Counting the cost is getting easier.

The wages of battling sin are getting better for men and women of the cloth.

Non-Catholic clergy have experienced significant increases in income even as their work weeks declined by more than 15 percent in recent decades, according to a major new study of clergy compensation published in the Journal for the Scientific Study of Religion. (While the non-Catholic category was primarily Protestant, it did include a small number of non-Christian clergy, the study said.)

The study is believed to be the first to take into account the benefits clergy receive in the form of housing allowances or living in church-provided residences, which usually cause difficulty in any wage comparison of clergy to the general public.

Overall, in inflation-adjusted wages, non-Catholic clergy made $4.37 more per hour in 2013 than they did in 1983. That figure is more than double the wage increase of the average worker with a college degree.

Over the past 37 years, the average income for American workers was $49,225; non-Catholic clergy earned $46,216. Put another way, the general population averaged $21.20 an hour, while church clergy pulled in $18.85 an hour. (Clergy that worked elsewhere, like in hospitals or administration, earned $21.79 an hour.)

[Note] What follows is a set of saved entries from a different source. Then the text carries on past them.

-- ==== Sys2Proof/Machine/Varnish.lean ====
section
/-! DEFINITION. Varnish: the audit trail (09 R315–R320), the odometer and the zones (R321–R328), the signed records and
their store (R329–R337), and their offering to Q13 (R334). -/

namespace Sys2Proof.Machine

/-- A quotient, rounded as the device rounds it where the spec does not say (DESIGN CHOICE, log 7). -/
def rnd (num : Int) (den : Nat) : Int :=
  num / den + if num % den ≠ 0 ∧ Config.roundsUp num den then 1 else 0

/-! GPS time from the mapping in force (03 R108). -/

/-- GPS time of a DT, in units of 2⁻³² s from the GPS origin. -/
def TimeMap.gps (m : TimeMap) (dt : Nat) : Int :=
  ((m.week * 604800 + m.tow) * 2 ^ 32 + m.frac : Nat) + ((dt : Int) - m.ref) + rnd (((dt : Int) - m.ref) * m.rate) (10 ^ 12)

/-- WEEK, TOW_S and TOW_FRAC of a GPS time. -/
def gpsFields (g : Int) : Nat × Nat × Nat :=
  let n := g.toNat
  (n / 2 ^ 32 / 604800, n / 2 ^ 32 % 604800, n % 2 ^ 32)

/-- Time fields of records and entries: WEEK, TOW_S, TOW_FRAC, bound in ns; zero without a mapping (09 R316, R330). -/
def State.timeFields (s : State) (dt : Nat) : Nat × Nat × Nat × Nat :=
  match s.nav.map with
  | none => (0, 0, 0, 0)
  | some m =>
    let f := gpsFields (m.gps dt)
    (f.1, f.2.1, f.2.2, min 0xFFFF_FFFF (rnd m.bound 1000).toNat)

/-- The time is QUALIFIED (03 R107). -/
def State.timeQualified (s : State) : Bool :=
  match s.nav.map with
  | none => false
  | some m => m.qualified

/-! The audit trail. -/

def State.modSeal (s : State) (f : Seal → Seal) : State := { s with sealed := f s.sealed }

/-- Main-area entries not acknowledged (09 R320). -/
def Seal.auditUnacked (v : Seal) : Nat := v.auditSeq - v.auditAck

/-- AUDIT_HOLD: 3,776 entries unacknowledged (09 R320). -/
def Seal.auditHold (v : Seal) : Bool := decide (v.auditUnacked ≥ 3776)

/-- `k` entries can be written without passing the hold's limit (09 R314). -/
def Seal.canEnter (v : Seal) (k : Nat) : Bool := !v.auditHold && decide (v.auditUnacked + k ≤ 3776)

/-- CHAIN: the first 16 bytes of the SHA-256 of the previous entry (09 R316). -/
def Seal.chainHead (v : Seal) : List Byte :=
  match v.main.getLast? with
  | none => zeros 16
  | some e => (sha256 e.bytes).take 16

/-- An entry's 64 bytes (09 R316). -/
def State.entryBytes (s : State) (type dt : Nat) (coarse atStart : Bool) (detail : List Byte) : List Byte :=
  let t := s.timeFields dt
  le 4 (s.sealed.auditSeq + 1) ++ le 4 s.clk.epoch ++ le 8 dt ++ le 2 type ++
    le 1 s.sealed.state.code ++ le 1 (bitsOfEntry coarse s.nav.map.isSome atStart) ++ le 2 t.1 ++ le 2 0 ++ le 4 t.2.1 ++
    fit 20 detail ++ s.sealed.chainHead
where
  bitsOfEntry (coarse gnss atStart : Bool) : Nat := b2n coarse + 4 * b2n gnss + 8 * b2n atStart

/-- Sets bit 1 of byte 19 in a pinned copy. -/
def pinnedCopy (bs : List Byte) : List Byte := bs.take 19 ++ le 1 (byteAt bs 19 ||| 2) ++ bs.drop 20

/-- Writes an entry into the main area (3,840 entries, oldest reused first), pinned types also into the pinned area. -/
def State.writeEntry (s : State) (type cause dt : Nat) (coarse atStart : Bool) (detail : List Byte) : State :=
  let bs := s.entryBytes type dt coarse atStart detail
  let n := s.sealed.auditSeq + 1
  let pin := type = 0x0001 ∨ type = 0x0007
  s.modSeal fun v =>
    let main : List Stored := v.main ++ [({ seq := n, cause := cause, dt := dt, bytes := bs } : Stored)]
    { v with
      main := main.drop (main.length - 3840)
      pinned := if pin then (v.pinned ++ [({ seq := n, cause := cause, dt := dt, bytes := pinnedCopy bs } : Stored)]).take 256 else v.pinned
      auditSeq := n
      counters := vmod v.counters 0 sat32 }

/-- An event with an audit entry: its counter (a row of 09 R318) advances whether or not the entry can be written; with
one slot left AUDIT_OVERFLOW takes it; later events advance only their counters and AUDIT_OVERFLOWS (R320). -/
def State.audit (s : State) (type : Nat) (row : Option Nat) (cause dt : Nat) (coarse atStart : Bool)
    (detail : List Byte) : State :=
  let s := match row with
    | none => s
    | some r => s.modSeal fun v => { v with counters := vmod v.counters r sat32 }
  if s.sealed.auditUnacked < 3839 then s.writeEntry type cause dt coarse atStart detail
  else
    let s' := if s.sealed.auditUnacked = 3839 then
        s.writeEntry 0x0011 cause dt coarse atStart
          (le 16 (match row with | none => if type = 0x000C then 2 ^ 12 else 0 | some r => 2 ^ r))
      else s
    s'.modSeal fun v =>
      { v with counters := vmod v.counters 17 sat32, overflowed := true, notEntered := v.notEntered + 1,
               notEnteredDt := dt }

/-! Signed records. -/

def Seal.storeUnacked (v : Seal) : Nat := v.storeSeq - v.storeAck

/-- Bytes 0–111 of a signed record at its signing (09 R330). -/
def State.recordBody (s : State) (r : DueRecord) : List Byte :=
  let t := s.timeFields r.dt
  le 2 1 ++ le 1 r.kind ++ le 1 s.sealed.state.code ++ le 4 (s.sealed.storeSeq + 1) ++ le 8 Config.serial ++
    le 4 s.clk.epoch ++ le 8 r.dt ++ le 2 t.1 ++ le 1 r.verdict ++ le 1 (r.flags + 8 * b2n s.sealed.auditHold) ++
    le 4 t.2.1 ++ le 4 t.2.2.1 ++ le 4 t.2.2.2 ++ le 4 s.sealed.auditSeq ++ fit 64 r.body

/-- Counts a record that is not written for the next GAP record (09 R331, R336). -/
def GapCounts.add (g : GapCounts) (kind : Nat) : GapCounts :=
  if kind = 1 then { g with odometer := satAdd 0xFFFF_FFFF g.odometer 1 }
  else if kind = 2 then { g with zone := sat16 g.zone }
  else if kind = 5 then { g with mark := sat16 g.mark }
  else g

/-- The worst held verdict of what a GAP record will cover (R331). -/
def Seal.worstSeen (v : Seal) (held : Nat) : Seal :=
  let up (h : Hold) : Hold := { h with worst := max h.worst held }
  { v with hold := v.hold.map up, lowFrom := v.lowFrom.map up }

/-- A hold or a low supply begins. -/
def State.startHold (s : State) (dt : Nat) : Hold :=
  { start := dt, epoch := s.clk.epoch, measured := s.sealed.measured, bridged := s.sealed.bridged, worst := s.nav.held }

/-- A record falls due (09 R336, 21 R649): it joins the records to be signed; in a hold, or under low supply, it is
counted by kind; with the store full, RECORD_HOLD is entered. A SEAL_STATE record takes the reserved slot. -/
def State.recordDue (s : State) (r : DueRecord) : State :=
  let v := s.sealed
  if r.kind = 3 then s.modSeal fun v => { v with due := v.due ++ [r] }
  else if v.hold.isSome then
    if r.kind = 4 ∧ v.storeUnacked + v.due.length ≤ 10239 then s.modSeal fun v => { v with due := v.due ++ [r] }
    else s.modSeal fun v => { v with counts := v.counts.add r.kind }
  else if v.storeUnacked + v.due.length ≥ 10239 then
    let s := s.audit 0x000D (some 13) r.cause s.now false false (le 4 v.storeSeq)
    s.modSeal fun v =>
      { v with
        hold := some (s.startHold r.dt)
        due := if r.kind = 4 then v.due ++ [r] else v.due
        counts := if r.kind = 4 then v.counts else v.counts.add r.kind }
  else if s.pwr.lowSupply ∧ r.kind ≠ 4 then s.modSeal fun v => { v with counts := v.counts.add r.kind }
  else s.modSeal fun v => { v with due := v.due ++ [r] }

/-- Flags of byte 31 (09 R330), less AUDIT_HOLD which stands at the signing. -/
def State.recordFlags (s : State) (sketch inGap coarse : Bool) : Nat :=
  b2n s.timeQualified + 2 * b2n sketch + 4 * b2n inGap + 16 * b2n coarse

/-- A SEAL_STATE record at a change of seal state (09 R329, R331 kind 4). -/
def State.sealStateRecord (s : State) (old : SealState) (cause dt : Nat) (coarse atStart : Bool) : State :=
  let img := if s.domeImages.active then s.domeImages.b else s.domeImages.a
  s.recordDue
    { kind := 4, cause := cause, dt := dt, flags := s.recordFlags false false coarse, verdict := s.nav.held,
      body := le 1 old.code ++ le 1 s.sealed.state.code ++ le 1 (b2n atStart) ++ le 1 0 ++
        le 4 (vget s.sealed.counters 1) ++ le 4 (vget s.sealed.counters 2) ++ fit 32 img.sha ++ le 4 img.interp }

/-- The loop opens in SEALED (09 R311): OPENED, SEAL_OPENED entry, SEAL_BREAKS, SEAL_STATE record. -/
def State.sealOpened (s : State) (dt : Nat) (coarse atStart : Bool) : State :=
  if s.sealed.state ≠ .sealed then s else
  let (cause, s) := s.claim 3
  let s := s.modSeal fun v => { v with state := .opened }
  let s := s.audit 0x0002 (some 1) cause dt coarse atStart (le 4 (satAdd 0xFFFF_FFFF (vget s.sealed.counters 1) 1))
  s.sealStateRecord .sealed cause dt coarse atStart

/-- A GAP record falls due (09 R331 kind 3, R336, 21 R649). -/
def State.gapRecord (s : State) (cause : Nat) (gapCause worst : Nat) (dtFrom dtTo measFrom bridgedFrom epochFrom : Nat) :
    State :=
  let c := s.sealed.counts
  let s := s.modSeal fun v => { v with counts := {} }
  s.recordDue
    { kind := 3, cause := cause, dt := dtTo, flags := s.recordFlags false false false, verdict := s.nav.held,
      body := le 1 gapCause ++ le 1 worst ++ le 2 0 ++ le 8 dtFrom ++ le 8 dtTo ++ le 4 c.odometer ++ le 2 c.zone ++
        le 2 c.mark ++ le 4 0 ++ le 8 measFrom ++ le 8 s.sealed.measured ++ le 8 (s.sealed.bridged - bridgedFrom) ++
        le 4 epochFrom ++ le 1 (b2n c.abandoned) }

/-- The engine completes the oldest due record (09 R332): it takes the next STORE_SEQ and enters the store; a GAP record is
entered in the audit trail. Under low supply only GAP and SEAL_STATE records are signed. -/
def State.signOldest (s : State) : State :=
  match s.sealed.due with
  | [] => s
  | r :: rest =>
    if !s.domeService || (s.pwr.lowSupply && !(r.kind == 3 || r.kind == 4)) then s else
    let (k, s) := s.draw
    let body := s.recordBody r
    let bytes := body ++ fit 64 (Config.signature k (sha256 body))
    let n := s.sealed.storeSeq + 1
    let s := s.modSeal fun v =>
      let recs : List Stored := v.records ++ [({ seq := n, cause := r.cause, dt := r.dt, bytes := bytes } : Stored)]
      { v with due := rest, storeSeq := n, records := recs.drop (recs.length - 10240) }
    if r.kind = 3 then s.audit 0x000E (some 14) r.cause s.now false false (le 4 n ++ le 1 (byteAt r.body 0)) else s

/-- SIGNATURE_COMPLETE. -/
def execSignatureComplete (s : State) : Res := .next s.signOldest

/-! The odometer and the zones. -/

/-- Commit of R324. -/
def State.commitOdo (s : State) : State :=
  s.modSeal fun v =>
    { v with commit := { measured := v.measured, bridged := v.bridged, last := v.last, zones := v.zones }, commitDt := s.now }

Like most everyone else in this age of increasing economic inequality, clergy continue to fall financially behind elite professions such as doctors, lawyers, and hedge fund managers, the study found.

But the price of their calling is declining as the wage gap that separates them from other college-educated Americans shrinks, according to the study, which used Current Population Survey data from 1976 to 2013.

Just how much? The study found clergy are gaining financial ground faster than more than 9 in 10 Americans …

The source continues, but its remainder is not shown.